=== Section Start ===

-- ==== Sys2Proof/Tests/Slice0.lean ====
section
/-! SUPPORT. The model's own tests: ill-formed terms refused, words written out from the spec's encodings, single operations
and steps on the spec's examples (95_test_vectors.md), and for every statement with hypotheses a state and operands that meet them
together. -/

section

open Sys2Proof Sys2Proof.Machine

set_option Elab.async false

/-! ### WellFormed -/

/-- A length below 3 is no match token (rule R129). -/
theorem test_wf_refuses_short_match : (Instr.tmatch 256 0 0).wf = false := by decide
/-- A length above 258 is no match token (rule R129). -/
theorem test_wf_refuses_long_match : (Instr.tmatch 513 0 0).wf = false := by decide
/-- A distance symbol above 29 is no match token (rules R129, R130). -/
theorem test_wf_refuses_distance_symbol : (Instr.tmatch 257 30 0).wf = false := by decide
/-- An extra value that the symbol's extra bits cannot hold (rules R123, R129). -/
theorem test_wf_refuses_wide_extra : (Instr.tmatch 257 4 2).wf = false := by decide
theorem test_wf_accepts_limits : (Instr.tmatch 512 29 8191).wf = true ∧ (Instr.tmatch 257 0 0).wf = true := by decide

/-! ### Words written out from the encodings -/


/-- V1, rule R101: `h[0]` is `bfinal`, `h[2:1]` is `btype`. -/
theorem test_decode_blkhdr :
    decode ⟨.blkhdr, 0b000, {}⟩ = .ok (.blkStored false)
    ∧ decode ⟨.blkhdr, 0b001, {}⟩ = .ok (.blkStored true)
    ∧ decode ⟨.blkhdr, 0b011, {}⟩ = .ok (.blkStatic true)
    ∧ decode ⟨.blkhdr, 0b100, {}⟩ = .ok (.blkDynamic false)
    ∧ decode ⟨.blkhdr, 0b101, {}⟩ = .ok (.blkDynamic true)
    ∧ decode ⟨.blkhdr, 0b110, {}⟩ = .ok (.blkReserved false)
    ∧ decode ⟨.blkhdr, 0b111, {}⟩ = .ok (.blkReserved true) := by decide

/-- Rule R105: symbols 0 to 15 are lengths, 16, 17, 18 the repeats. -/
theorem test_decode_clsym :
    decode ⟨.clsym, 0b00000, {}⟩ = .ok (.clLen 0)
    ∧ decode ⟨.clsym, 0b01111, {}⟩ = .ok (.clLen 15)
    ∧ decode ⟨.clsym, 0b10000, {}⟩ = .ok .clCopyPrev
    ∧ decode ⟨.clsym, 0b10001, {}⟩ = .ok .clZeros3To10
    ∧ decode ⟨.clsym, 0b10010, {}⟩ = .ok .clZeros11To138 := by decide

/-- Rules R120, R121: the symbol number in 9 bits. -/
theorem test_decode_llsym_short :
    decode ⟨.llsym, 0b001100001, {}⟩ = .ok (.lit 0x61)
    ∧ decode ⟨.llsym, 0b011111111, {}⟩ = .ok (.lit 0xFF)
    ∧ decode ⟨.llsym, 0b100000000, {}⟩ = .ok .eob
    ∧ decode ⟨.llsym, 0b100000001, {}⟩ = .ok .len257
    ∧ decode ⟨.llsym, 0b100000010, {}⟩ = .ok .len258
    ∧ decode ⟨.llsym, 0b100000011, {}⟩ = .ok .len259
    ∧ decode ⟨.llsym, 0b100000100, {}⟩ = .ok .len260
    ∧ decode ⟨.llsym, 0b100000101, {}⟩ = .ok .len261
    ∧ decode ⟨.llsym, 0b100000110, {}⟩ = .ok .len262
    ∧ decode ⟨.llsym, 0b100000111, {}⟩ = .ok .len263
    ∧ decode ⟨.llsym, 0b100001000, {}⟩ = .ok .len264 := by decide

/-- Rule R121: the extra bits above the 9-bit symbol (the layout is log 3). -/
theorem test_decode_llsym_extra :
    decode ⟨.llsym, 0b1_100001001, {}⟩ = .ok (.len265 0b1)
    ∧ decode ⟨.llsym, 0b1_100001010, {}⟩ = .ok (.len266 0b1)
    ∧ decode ⟨.llsym, 0b1_100001011, {}⟩ = .ok (.len267 0b1)
    ∧ decode ⟨.llsym, 0b1_100001100, {}⟩ = .ok (.len268 0b1)
    ∧ decode ⟨.llsym, 0b11_100001101, {}⟩ = .ok (.len269 0b11)
    ∧ decode ⟨.llsym, 0b10_100001110, {}⟩ = .ok (.len270 0b10)
    ∧ decode ⟨.llsym, 0b11_100001111, {}⟩ = .ok (.len271 0b11)
    ∧ decode ⟨.llsym, 0b10_100010000, {}⟩ = .ok (.len272 0b10)
    ∧ decode ⟨.llsym, 0b111_100010001, {}⟩ = .ok (.len273 0b111)
    ∧ decode ⟨.llsym, 0b100_100010010, {}⟩ = .ok (.len274 0b100)
    ∧ decode ⟨.llsym, 0b111_100010011, {}⟩ = .ok (.len275 0b111)
    ∧ decode ⟨.llsym, 0b100_100010100, {}⟩ = .ok (.len276 0b100)
    ∧ decode ⟨.llsym, 0b1111_100010101, {}⟩ = .ok (.len277 0b1111)
    ∧ decode ⟨.llsym, 0b1000_100010110, {}⟩ = .ok (.len278 0b1000)
    ∧ decode ⟨.llsym, 0b1111_100010111, {}⟩ = .ok (.len279 0b1111)
    ∧ decode ⟨.llsym, 0b1000_100011000, {}⟩ = .ok (.len280 0b1000)
    ∧ decode ⟨.llsym, 0b11111_100011001, {}⟩ = .ok (.len281 0b11111)
    ∧ decode ⟨.llsym, 0b10000_100011010, {}⟩ = .ok (.len282 0b10000)
    ∧ decode ⟨.llsym, 0b11111_100011011, {}⟩ = .ok (.len283 0b11111)
    ∧ decode ⟨.llsym, 0b10000_100011100, {}⟩ = .ok (.len284 0b10000)
    ∧ decode ⟨.llsym, 0b100011101, {}⟩ = .ok .len285 := by decide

=== Section End ===

The task —
Without changing a word, print all of the entries above.

The answer —
-- ==== Sys2Proof/Tests/Slice0.lean ====
section
/-! SUPPORT. The model's own tests: ill-formed terms refused, words written out from the spec's encodings, single operations
and steps on the spec's examples (95_test_vectors.md), and for every statement with hypotheses a state and operands that meet them
together. -/

section

open Sys2Proof Sys2Proof.Machine

set_option Elab.async false

/-! ### WellFormed -/

/-- A length below 3 is no match token (rule R129). -/
theorem test_wf_refuses_short_match : (Instr.tmatch 256 0 0).wf = false := by decide
/-- A length above 258 is no match token (rule R129). -/
theorem test_wf_refuses_long_match : (Instr.tmatch 513 0 0).wf = false := by decide
/-- A distance symbol above 29 is no match token (rules R129, R130). -/
theorem test_wf_refuses_distance_symbol : (Instr.tmatch 257 30 0).wf = false := by decide
/-- An extra value that the symbol's extra bits cannot hold (rules R123, R129). -/
theorem test_wf_refuses_wide_extra : (Instr.tmatch 257 4 2).wf = false := by decide
theorem test_wf_accepts_limits : (Instr.tmatch 512 29 8191).wf = true ∧ (Instr.tmatch 257 0 0).wf = true := by decide

/-! ### Words written out from the encodings -/


/-- V1, rule R101: `h[0]` is `bfinal`, `h[2:1]` is `btype`. -/
theorem test_decode_blkhdr :
    decode ⟨.blkhdr, 0b000, {}⟩ = .ok (.blkStored false)
    ∧ decode ⟨.blkhdr, 0b001, {}⟩ = .ok (.blkStored true)
    ∧ decode ⟨.blkhdr, 0b011, {}⟩ = .ok (.blkStatic true)
    ∧ decode ⟨.blkhdr, 0b100, {}⟩ = .ok (.blkDynamic false)
    ∧ decode ⟨.blkhdr, 0b101, {}⟩ = .ok (.blkDynamic true)
    ∧ decode ⟨.blkhdr, 0b110, {}⟩ = .ok (.blkReserved false)
    ∧ decode ⟨.blkhdr, 0b111, {}⟩ = .ok (.blkReserved true) := by decide

/-- Rule R105: symbols 0 to 15 are lengths, 16, 17, 18 the repeats. -/
theorem test_decode_clsym :
    decode ⟨.clsym, 0b00000, {}⟩ = .ok (.clLen 0)
    ∧ decode ⟨.clsym, 0b01111, {}⟩ = .ok (.clLen 15)
    ∧ decode ⟨.clsym, 0b10000, {}⟩ = .ok .clCopyPrev
    ∧ decode ⟨.clsym, 0b10001, {}⟩ = .ok .clZeros3To10
    ∧ decode ⟨.clsym, 0b10010, {}⟩ = .ok .clZeros11To138 := by decide

/-- Rules R120, R121: the symbol number in 9 bits. -/
theorem test_decode_llsym_short :
    decode ⟨.llsym, 0b001100001, {}⟩ = .ok (.lit 0x61)
    ∧ decode ⟨.llsym, 0b011111111, {}⟩ = .ok (.lit 0xFF)
    ∧ decode ⟨.llsym, 0b100000000, {}⟩ = .ok .eob
    ∧ decode ⟨.llsym, 0b100000001, {}⟩ = .ok .len257
    ∧ decode ⟨.llsym, 0b100000010, {}⟩ = .ok .len258
    ∧ decode ⟨.llsym, 0b100000011, {}⟩ = .ok .len259
    ∧ decode ⟨.llsym, 0b100000100, {}⟩ = .ok .len260
    ∧ decode ⟨.llsym, 0b100000101, {}⟩ = .ok .len261
    ∧ decode ⟨.llsym, 0b100000110, {}⟩ = .ok .len262
    ∧ decode ⟨.llsym, 0b100000111, {}⟩ = .ok .len263
    ∧ decode ⟨.llsym, 0b100001000, {}⟩ = .ok .len264 := by decide

/-- Rule R121: the extra bits above the 9-bit symbol (the layout is log 3). -/
theorem test_decode_llsym_extra :
    decode ⟨.llsym, 0b1_100001001, {}⟩ = .ok (.len265 0b1)
    ∧ decode ⟨.llsym, 0b1_100001010, {}⟩ = .ok (.len266 0b1)
    ∧ decode ⟨.llsym, 0b1_100001011, {}⟩ = .ok (.len267 0b1)
    ∧ decode ⟨.llsym, 0b1_100001100, {}⟩ = .ok (.len268 0b1)
    ∧ decode ⟨.llsym, 0b11_100001101, {}⟩ = .ok (.len269 0b11)
    ∧ decode ⟨.llsym, 0b10_100001110, {}⟩ = .ok (.len270 0b10)
    ∧ decode ⟨.llsym, 0b11_100001111, {}⟩ = .ok (.len271 0b11)
    ∧ decode ⟨.llsym, 0b10_100010000, {}⟩ = .ok (.len272 0b10)
    ∧ decode ⟨.llsym, 0b111_100010001, {}⟩ = .ok (.len273 0b111)
    ∧ decode ⟨.llsym, 0b100_100010010, {}⟩ = .ok (.len274 0b100)
    ∧ decode ⟨.llsym, 0b111_100010011, {}⟩ = .ok (.len275 0b111)
    ∧ decode ⟨.llsym, 0b100_100010100, {}⟩ = .ok (.len276 0b100)
    ∧ decode ⟨.llsym, 0b1111_100010101, {}⟩ = .ok (.len277 0b1111)
    ∧ decode ⟨.llsym, 0b1000_100010110, {}⟩ = .ok (.len278 0b1000)
    ∧ decode ⟨.llsym, 0b1111_100010111, {}⟩ = .ok (.len279 0b1111)
    ∧ decode ⟨.llsym, 0b1000_100011000, {}⟩ = .ok (.len280 0b1000)
    ∧ decode ⟨.llsym, 0b11111_100011001, {}⟩ = .ok (.len281 0b11111)
    ∧ decode ⟨.llsym, 0b10000_100011010, {}⟩ = .ok (.len282 0b10000)
    ∧ decode ⟨.llsym, 0b11111_100011011, {}⟩ = .ok (.len283 0b11111)
    ∧ decode ⟨.llsym, 0b10000_100011100, {}⟩ = .ok (.len284 0b10000)
    ∧ decode ⟨.llsym, 0b100011101, {}⟩ = .ok .len285 := by decide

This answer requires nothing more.